Saturday, March 29, 2008
NO TIME FOR ROSES
When I learned that my grandfather would accompany my parents to our home in December, I was thrilled. My delight was not only because my grandfather had never visited this house, but because the timing of the trip was perfect. Panhandle gardens go dormant during the winter. I was relieved my grandpa would not discover how negligent I'd become with gardening tasks. At 92, my grandfather works in his yard like a man thirty years younger.
Some of his neighbors called my mom last spring and told her, "Your dad was shoveling a load of dirt out of his pickup." He'd fallen in love with amaryllis and was building a huge bed for bulbs in his front yard.
Years ago, before I started writing, I, too, was a passionate gardener. A bed filled with roses, plumbago, periwinkles and crepe myrtles curved along my back fence. Our dinners included dishes with rosemary and mint grown in my herb garden outside the kitchen door. I greeted each day by watering my plants. I even planted the grass in my backyard from seed.
No one had to tell me when to pull the weeds or prune my rose bushes. I knew. Those years, tending my garden was my bliss.
Then I moved to Amarillo and began to write fiction. I still piddled in the yard, but more and more, pens replaced shovels and pruners. I toiled with words instead of soil. Writing had become my bliss.
I'm not suggesting that writing should replace all other pleasures. As writers we must remain participants in life. Or how would we have anything to write about? But, I believe, to do one passion well demands selfish amounts of time. For me, that passion is writing.

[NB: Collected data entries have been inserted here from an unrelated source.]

/-- All the state of R50, R51 and R53 goes back to core k, whose partitions have been started with their
instruction stores (R52). A partition that is not started has its padding registers, exchange slots, ports and latches
too (R73, R177), and mat0's area holds the latches and PBLK of the macros (R226, R348). -/
def Core.revive (c : Core) (k : Nat) (im : Image) (parts : List Beside) (bivls : List Interval) (ringValid : Nat) (xmarks : List Bool) : Core :=
  let h := dwAt im.low 0
  let h1 := dwAt im.low 8
  let evn := min 64 (natAt im.low 0x1C00 1 % 128)
  let st := dwAt im.low 0x1C00
  let reg : Shared := { c.sh with
    sema := (List.range 256).map fun i => ⟨BitVec.ofNat 16 (natAt im.low (0x400 + 4 * i) 2), natAt im.low (0x402 + 4 * i) 1 % 2 == 1⟩,
    rsc := (List.range 12).map fun p => BitVec.ofNat 32 (natAt im.low (0x808 + 256 * p) 4),
    evq := (List.range evn).map fun i => evRecOf (im.low.drop (0x1400 + 32 * i)),
    evLost := BitVec.ofNat 8 (fld st 16 8), evOvf := bit st 15, scnt := dwAt im.low 0x10,
    cims := (List.range 8).map fun m => match im.macs[m]? with
      | some bs => { (Cim.zero).readRecord bs with bivl := bivls.getD m ⟨false, 0, 0⟩ }
      | none => .zero }
  let c : Core := { c with
    sh := im.lines.foldl Shared.readLine reg, evseq := BitVec.ofNat 32 (natAt im.low 0x20 4), ringValid := ringValid,
    locked := if bit h 54 then BitVec.ofNat 12 (fld h1 32 12) else 0, lpend := BitVec.ofNat 12 (fld h1 48 12),
    xfly := (im.flying.map exchangeOf).mapIdx fun i x => { x with val := x.val.marked (xmarks.getD i false) } }
  let b (p : Nat) : Beside := parts.getD p ⟨0, [], 0, 0, 0, 0, 0, .idle, none, 0, [], [], none, 0, 0, 0⟩
  let c := (List.range 12).foldl (fun c p =>
    ((c.modPrt p fun q => q.revive p im (b p)).readArea (ctxOf k p) p (im.areas.getD p []) (b p).holds).modPrt p fun q =>
      q.marked (b p).marks) c
  let vs := c.startedViews
  let c := c.modSh fun s => { s with reg := coveredCells vs im.reg, regPsn := psnCells im.regPsn }
  let c := (List.range 12).foldl (fun c p => if (c.prt p).started then c.continueAs p (im.kind p) else c) c
  { c with seq := c.prts.foldl (fun n q => q.fly.foldl (fun n f => max n (f.seq + 1)) n) c.seq }

end Sys2Proof.Machine
end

In her book, Writing Alone and With Others, Pat Schneider tells how she came to this same conclusion. "Suddenly I saw that I had to make a choice. I said to myself, you can't have it all...that day I folded up the quilt patterns and scraps of cloth. I stopped making jelly; I gave up sewing forever. Because I wanted most to be a writer."
Knowing that writing deserves my attention doesn't keep me from wincing at the weeds surrounding the grape hyacinths. And I occasionally dream of the day I'll return to the garden with the same gusto as years before.
Last winter, when my grandfather arrived at our home, he studied our backyard and said, "Your roses need a good cutting back. You should do it now before spring settles in."
It is spring. The roses will bloom soon. I didn't heed my grandfather's warning. But last month I did finish a new manuscript.